The partial autocorrelation function can also be plotted. The partial correlation is the left over correlation at lag k between all data points that are k steps apart accounting for the correlation with the data between k steps.
pacf(s1335$mg_per_day)
Practically, this can help us identify the number of autoregression (AR) coefficients in an autoregression integrated moving average (ARIMA) model. The above plot shows k = 3 so the initial ARIMA model will have three AR coefficients (AR(3)). The model will still require fitting and checking.
Autocorrelation test
There is also the base::Box.test()
function that can be used to test for autocorrelation:
Box.test(ts_1335)
##
## Box-Pierce test
##
## data: ts_1335
## X-squared = 57.808, df = 1, p-value = 2.887e-14
The p-value is significant which means the data contains significant autocorrelations.
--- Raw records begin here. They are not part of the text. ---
-- ==== Sys2Proof/Machine/Move.lean ====
section
/-!
DEFINITION. The Move Engine's copies, maintenance and atomics, and the Turntable: MOVE (06 R158, 07 R187 to R193), CMO (06 R160,
03 R75), ATOMIC (06 R161, 03 R77, 02 R58), LAYOUT and SCALE_EXPAND (06 R162).
-/

namespace Sys2Proof.Machine

/-! ### One side of a command -/

/-- A loop record's operand on any side: through its descriptor in SPACE 1, a run of the store else. A reserved format does not hide a
level that R149 rejects. -/
def sideOperand (n p len : Nat) (need : Need) (list : Option BlockList) (fit : Desc → List Code) (ds : List (Nat × DescRead))
    (r : Except (List Code) LoopRec) (s : State) : Except (List Code) Operand :=
  match r with
  | .error cs => .error cs
  | .ok r =>
    if r.space = 1 then
      let d := descOf ds r
      match d.res with
      | .error cs => .error (cs ++ when_ ((d.bits.map (fun x => levelsBad x r)).getD false) 0x1104)
      | .ok d => vaOperand s p need r d list fit
    else storeOperand s n len r

/-- The operand, or an empty one when its checks failed. -/
def opOf (o : Except (List Code) Operand) : Operand := match o with
  | .ok x => x
  | .error _ => { place := .own, points := [], unit := 0 }

/-- Point i of the source copied to point i of the destination through f (R158, R162): a source point is read and its destination
point written before the next, so a fault leaves the earlier points written (R138, log entry 40). Poison of either side's loop record,
descriptor or list poisons every byte (05 R122). Answers whether a poisoned byte was written. -/
def copyPoints (n p : Nat) (undef : Bool) (src dst : Operand) (f : List PB → List PB) (s : State) : Res Bool :=
  resFold (fun s (po : Bool) (x : Point × Point) =>
    andThen (readPoint n p src x.1 s) (fun s1 l =>
      let (s2, l0) := maybeFree undef (f l) s1
      let l1 := pbAlso (src.ctl || dst.ctl) l0
      andThen (writePoint n p dst x.2 l1 s2) (fun s3 _ => .ok s3 (po || (!x.2.skip && writtenPoison x.2.pieces l1)))))
    (src.points.zip dst.points) false s

/-- What a copy between two operands leaves in the completion word. -/
def copyDone (src dst : Operand) (poison : Bool) : Done := { poison := poison, clamped := src.clamped || dst.clamped }

/-- A source read without the right R and a destination written without W are the needs of a copy. -/
def needR : Need := { r := true }
def needW : Need := { w := true }

/-! ### MOVE (R158, R190 to R193) -/

/-- The words of a block-coordinate list of k entries at a store address, header first, with their poison; or the codes of its place
(R190). -/
def loadList (n a k : Nat) (s : State) : State × Except (List Code) (List Nat × Bool) :=
  if a % 16 ≠ 0 then (s, .error [0x1182])
  else match storeCode (getCore s n) a (16 + 16 * k) with
    | some c => (s, .error [c])
    | none =>
      let (s1, l) := storeRead n a (16 + 16 * k) s
      (s1, .ok ((chunksOf 16 (pbData l)).map ofLe, pbPoison l))
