/-- A page of FP8 made Paged KV-4, or the reverse, one head: slot j to slot j (log entry 45). The group of R46 is 32 slots; slots beyond
the FP8 page's T hold no token and are stored as code 0 (08 R207). -/
def kvHead (toKv : Bool) (f8 : Fmt) (sat : Bool) (mult : Int) (d T4 : Nat) (toks : List (List Val × List Val)) :
    List (List Nat × List Nat) × List Nat × Events :=
  if toKv then
    let sc := fun (ts : List (List Val × List Val)) => ts.map (fun t => (t.1.map (Val.scale mult), t.2.map (Val.scale mult)))
    let groups := (chunksOf 32 toks).map sc
    let pad : List (List (List Val × List Val)) := List.replicate (cdiv T4 32 - groups.length) []
    let scales := (groups ++ pad).map (fun g => kv4Scale (g.flatMap (fun t => t.1 ++ t.2)))
    let els := (List.zip scales groups).flatMap (fun g => g.2.map (fun t => (t.1.map (kv4Elem g.1.1), t.2.map (kv4Elem g.1.1))))
    let z := List.replicate d (0, (0 : Events))
    let all := els ++ List.replicate (T4 - els.length) (z, z)
    (all.map (fun t => (t.1.map (·.1), t.2.map (·.1))), scales.map (·.1),
     orEv (scales.map (·.2)) ||| orEv (els.map (fun t => orEv ((t.1 ++ t.2).map (·.2)))))
  else
    let cv := fun (v : Val) => convPlain f8 sat (v.scale mult)
    let els := toks.map (fun t => (t.1.map cv, t.2.map cv))
    (els.map (fun t => (t.1.map (·.1), t.2.map (·.1))), [],
     orEv (els.map (fun t => orEv ((t.1 ++ t.2).map (·.2)))) ||| orEv (toks.map (fun t => orEv ((t.1 ++ t.2).map readEv))))

/-- The runs of a written head: keys, values, scales. -/
def kvHeadWrite (e : ScuEnt) (b : Fmt) (h H d T va : Nat) (po : Bool) (r : List (List Nat × List Nat) × List Nat)
    (s : State × Bool) : State × Bool :=
  let runs := kvRuns b H d T h r.1.length
  let data := [r.1.flatMap (fun t => packBytes b.bits t.1), r.1.flatMap (fun t => packBytes b.bits t.2), r.2.flatMap (fun v => leBytes v 2)]
  (List.zip runs data).foldl (fun t w => let u := scuWrite e.part (va + w.1.1) (e.taint (pbOf po w.2)) t.1; (u.1, t.2 || u.2)) s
Models for time series data
Most of the content below follows the great book: Introductory Time Series with R by Cowpertwait & Metcalfe.
Autoregressive model
Autoregressive (AR) models can simulate stochastic trends by regressing the time series on its past values. Order selection is done by Arkaike Information Criterion (AIC) and method chosen here is maximum likelihood estimation (mle).
ar_1335 <- ar(ts_1335, method = "mle")
mean(ts_1335)
## [1] 0.3390491
ar_1335$order
## [1] 6
ar_1335$ar
## [1] 0.692318630 0.056966778 -0.007328706 -0.164283447 0.023423585
## [6] 0.284339996
acf(ar_1335$res[-(1:ar_1335$order)], lag = 50)
The correlogram of residuals has a few marginally significant lags (around 15 and between 30-40). The AR(6) model is a relatively good fit for the time series.
Regression
Deterministic trends and seasonal variation can be modeled using regression.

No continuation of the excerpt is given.